[Stored data]
-- ==== Sys2Proof/Machine/Debug.lean ====
section
/-! DEFINITION. The debugger (R404 to R406), the release of a debug hold (R339), lane focus (R405), and the sealing of a
trace page (R409). -/

namespace Sys2Proof.Machine

/-- The debug port of a package is open (R397, R404). -/
def portIsOpen (s : State) (pkg : Nat) : Bool := pkgRuns s pkg && (getPkg s pkg).sec.port
/-- The partition of a wave is in a debug stop. -/
def inStop (s : State) (w : WaveId) : Bool := (getCore s (coreId w)).stopped.getLsbD w.part
/-- A debugger stops a partition (R404). -/
def execDebugStopRequest (c : CoreId) (part : Nat) (s : State) : Res :=
  if portIsOpen s (pkgOf c.cd) && part < 4 then .next (onCore s c fun k => { k with stopped := setPart k.stopped part true })
  else .next s
/-- A debugger restarts every wave of a partition (R404). -/
def execDebugResume (c : CoreId) (part : Nat) (s : State) : Res :=
  if portIsOpen s (pkgOf c.cd) && part < 4 then .next (onCore s c fun k => { k with stopped := setPart k.stopped part false })
  else .next s
/-- A die leaves debug hold: its partitions and engines resume (R339, R406). -/
def execDebugHoldRelease (cd : Nat) (s : State) : Res :=
  if portIsOpen s (pkgOf cd) then
    let owed := (s.sectors.filter fun e => e.cd == cd && heldOwes s cd e.sector).map (·.sector)
    .next (holdOver (onCd s cd fun d => { d with held := false }) owed)
  else .next s

/-- The 256-bit image of a translation register (R38). -/
def txImage (t : TxReg) : Nat :=
  t.base.toNat + t.id.toNat * 2 ^ 40 + t.lo.toNat * 2 ^ 64 + b2n t.v * 2 ^ 119 + b2n t.cl * 2 ^ 120 + cohCode t.coh * 2 ^ 121 +
  kindCode t.kind * 2 ^ 123 + t.perm.toNat * 2 ^ 125 + t.hi.toNat * 2 ^ 128 + t.frame.toNat * 2 ^ 192
/-- The translation register with an image; none for a code of KIND or COH that does not exist. -/
def txOfImage (x : Nat) : Option TxReg :=
  match kindOf (bits x 124 123), cohOf (bits x 122 121) with
  | some k, some c => some
    { v := bitOf x 119, cl := bitOf x 120, id := BitVec.ofNat 24 (bits x 63 40), base := BitVec.ofNat 40 (bits x 39 0)
      lo := BitVec.ofNat 40 (bits x 103 64), hi := BitVec.ofNat 41 (bits x 168 128), frame := BitVec.ofNat 40 (bits x 231 192)
      perm := BitVec.ofNat 3 (bits x 127 125), kind := k, coh := c }
  | _, _ => none
/-- One lane of a register's lanes replaced. -/
def setLane (x : Lanes) (lane : Nat) (v : Word) : Lanes := if h : lane < 96 then x.set lane v h else x
/-- A 32-bit half of a 64-bit register replaced. -/
def setHalf (x : BitVec 64) (k : Nat) (v : Word) : BitVec 64 :=
  BitVec.ofNat 64 (setBits x.toNat (32 * (k % 2) + 31) (32 * (k % 2)) v.toNat)
/-- Word k of the 24 bytes of a path-stack entry (R187). -/
def entryWord (e : PathEntry) (k : Nat) : Word := BitVec.ofNat 32 (leNat (((entryBytes e).drop (4 * (k % 6))).take 4))
/-- An entry with a word replaced; none where its KIND is never written (R187). -/
def setEntryWord (e : PathEntry) (k : Nat) (v : Word) : Option PathEntry :=
  entryOfNat (setBits (leNat (entryBytes e)) (32 * (k % 6) + 31) (32 * (k % 6)) v.toNat)
/-- A register of a wave as a debugger writes it; reserved bits are discarded, and a value that the register cannot hold
changes nothing (R7, R183, R404). -/
def debugWrite (h : Bool) (a : WaveArch) (r : DbgReg) (v : Word) : WaveArch :=
  match r with
  | .s n => if n < 64 then writeS h a (BitVec.ofNat 6 n) v else a
  | .v r lane => if r < 192 then setLanes a r (setLane (regLanes a r) lane v) else a
  | .w r lane => if r < 8 then setLanes a (192 + r) (setLane (regLanes a (192 + r)) lane v) else a
  | .em k => if k < 3 then writeEm h a (setMaskWord a.em k v) else a
  | .xl k => if k < 3 then
      let x := setMaskWord a.xl k v
      { a with xl := x, em := a.em &&& ~~~x }
    else a
  | .tx n k => if hn : n < 7 then
      match txOfImage (setBits (txImage a.tx[n]) (32 * (k % 8) + 31) (32 * (k % 8)) v.toNat) with
      | some t => { a with tx := a.tx.set n t hn }
      | none => a
    else a
  | .pc => { a with pc := v }
  | .mode => { a with mode := (legalMode v).getD a.mode }
  | .mmode => { a with mmode := (legalMmode v).getD a.mmode }
  | .stat => { a with stat := legalStat v }
  | .seed => { a with seed := v }
  | .flag n => if hn : n < 12 then { a with flags := a.flags.set n (v.setWidth 4) hn } else a
  | .tfaddr k => { a with tfaddr := setHalf a.tfaddr k v }
  | .tsaddr k => { a with tsaddr := setHalf a.tsaddr k v }
  | .tscr n => if hn : n < 4 then { a with tscr := a.tscr.set n v hn } else a
  | .path n k => match (a.stack[n]?).bind fun e => setEntryWord e k v with
    | some e => { a with stack := a.stack.set n e }
    | none => a
  -- the top entries that a new depth leaves; others that it adds are all zero (log entry 101)
  | .depth => if v.toNat ≤ 256 then
      { a with depth := v.toNat, stack := (a.stack ++ List.replicate 16 (⟨.els, 0, 0, 0⟩ : PathEntry)).take (Nat.min 16 v.toNat) } else a
/-- A 32-bit half of a 64-bit register. -/
def halfOf (x : BitVec 64) (k : Nat) : Word := BitVec.ofNat 32 (bits x.toNat (32 * (k % 2) + 31) (32 * (k % 2)))
/-- A register of a wave as a debugger reads it; a number that no register has reads 0 (R404). -/
def regValue (a : WaveArch) (r : DbgReg) : Word :=
  match r with
  | .s n => if n < 64 then readS a (BitVec.ofNat 6 n) else 0
  | .v r lane => if r < 192 then laneOf (regLanes a r) lane else 0
  | .w r lane => if r < 8 then laneOf (regLanes a (192 + r)) lane else 0
  | .em k => if k < 3 then maskWord a.em k else 0
  | .xl k => if k < 3 then maskWord a.xl k else 0
  | .tx n k => if hn : n < 7 then BitVec.ofNat 32 (bits (txImage a.tx[n]) (32 * (k % 8) + 31) (32 * (k % 8))) else 0
  | .pc => a.pc
  | .mode => a.mode
  | .mmode => a.mmode
  | .stat => a.stat
  | .seed => a.seed
  | .flag n => if hn : n < 12 then a.flags[n].setWidth 32 else 0
  | .tfaddr k => halfOf a.tfaddr k
  | .tsaddr k => halfOf a.tsaddr k
  | .tscr n => if hn : n < 4 then a.tscr[n] else 0
  | .path n k => ((a.stack[n]?).map fun e => entryWord e k).getD 0
  | .depth => BitVec.ofNat 32 a.depth
/-- A pending register write in a wave's dump: the PC of its instruction, the destination span, and the flag (R404). -/
structure PendingWrite where
  pc : Word
  dst : VSel
  nreg : Nat
  flag : Option Nat
  deriving DecidableEq, Repr
/-- The dump of a stopped wave lists each accepted long-latency instruction that has not completed yet and will write registers,
in issue order (R404). -/
def pendingWrites (w : Wave) : List PendingWrite :=
  (w.ops.filter fun o => o.nreg != 0).map fun o => ⟨o.pc, o.dst, o.nreg, o.flag⟩
/-- The bytes of a pending register write in a dump, whose form the spec leaves open (log entry 100). -/
def pendingBytes (p : PendingWrite) : List Byte :=
  bytesOf 4 p.pc.toNat ++ bytesOf 1 p.dst.toNat ++ bytesOf 1 p.nreg ++ bytesOf 1 (p.flag.getD 255)
/-- A wave that a debugger can read: its partition is stopped, the port open, and what it has executed has committed (R404; log entry
14). -/
def dumpable (s : State) (w : WaveId) : Option Wave :=
  (getWave s w).bind fun v => if portIsOpen s (pkgOf w.cd) && inStop s w && v.window.isEmpty then some v else none
/-- What a debugger reads through the port: a register of a stopped wave, its pending register writes, the counts of its outstanding
operations in its flags, scratchpad bytes, a tile, a plane with its record, a codebook slot (R314, R339, R403, R404). -/
inductive DumpItem
  | reg (w : WaveId) (r : DbgReg) | pending (w : WaveId) | scratchpad (c : CoreId) (a n : Nat) | tile (c : CoreId) (j : Nat)
  | plane (c : CoreId) (p : Nat) | slot (c : CoreId) (k : Nat)
  deriving DecidableEq, Repr
/-- The context of what a debugger reads, and its bytes in the clear; none where the port is closed or the wave runs (R404). -/
def dumpPlain (s : State) (pkg : Nat) : DumpItem → Option (Nat × List Byte)
  | .reg w r => (dumpable s w).map fun v => (v.ctx, bytesOf 4 (regValue v.a r).toNat)
  | .pending w => (dumpable s w).map fun v => (v.ctx, (pendingWrites v).flatMap pendingBytes)
  | .scratchpad c a n => core c (scrBytes (getCore s c) a n)
  | .tile c j => core c (memBytes (getCore s c).acc (0x4000 * j) 0x4000)
  | .plane c p => core c (planeBytes ((getCore s c).planes.toArray.getD p {}))
  | .slot c k => core c (bytesOf 32 ((getCore s c).cbs.toArray.getD k 0).toNat)
where
  /-- State of a core, which belongs to the context that it runs or ran last (R188). -/
  core (c : CoreId) (bs : List Byte) : Option (Nat × List Byte) := if portIsOpen s pkg then some ((getCore s c).lastCtx, bs) else none
/-- The package of what a debugger reads. -/
def dumpPkg : DumpItem → Nat
  | .reg w _ | .pending w => pkgOf w.cd
  | .scratchpad c _ _ | .tile c _ | .plane c _ | .slot c _ => pkgOf c.cd
/-- A dump: bytes in the clear, or those of a confidential context sealed under its trace key, with their length (R403). -/
inductive Dump | plain (bs : List Byte) | sealed (cipher tag : List Byte) (len : Nat)
  deriving DecidableEq, Repr
/-- What a debugger gets, with the state after: of a confidential context the sealed bytes, none where its key is gone (R403; log
entry 100). -/
def debugDump (s : State) (i : DumpItem) : Option Dump × State :=
  let pkg := dumpPkg i
  match dumpPlain s pkg i with
  | none => (none, s)
  | some (ctx, bs) =>
    if !confidential s pkg ctx then (some (.plain bs), s)
    else match (getCtx s pkg ctx).keys with
      | none => (some (.sealed [] [] bs.length), s)
      | some k =>
        let (x, s) := freshWord s
        let r := Config.gcmSeal k.trace (k.tsalt ++ x) [] bs
        (some (.sealed r.1 r.2 bs.length), s)
/-- A register of a stopped wave that the debugger reads in the clear; none where it may not (R403, R404). -/
def debugRead (s : State) (w : WaveId) (r : DbgReg) : Option Word :=
  (dumpable s w).bind fun v => if confidential s (pkgOf w.cd) v.ctx then none else some (regValue v.a r)
/-- The debugger writes a register of a stopped wave, once what the wave has executed has committed (R404). -/
def execDebugRegisterAccess (w : WaveId) (reg : DbgReg) (value : BitVec 32) (s : State) : Res :=
  match dumpable s w with
  | none => .next s
  | some _ => .next (onWave s w fun v => { v with a := debugWrite (isHandler v) v.a reg value })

- [Task item]: What you give back should be exactly the lines of the data above from the line with "inductive Dump |" through the line with "gone (R403; log", both of those included, and nothing more.

- [Solution for this exercise]:
inductive Dump | plain (bs : List Byte) | sealed (cipher tag : List Byte) (len : Nat)
  deriving DecidableEq, Repr
/-- What a debugger gets, with the state after: of a confidential context the sealed bytes, none where its key is gone (R403; log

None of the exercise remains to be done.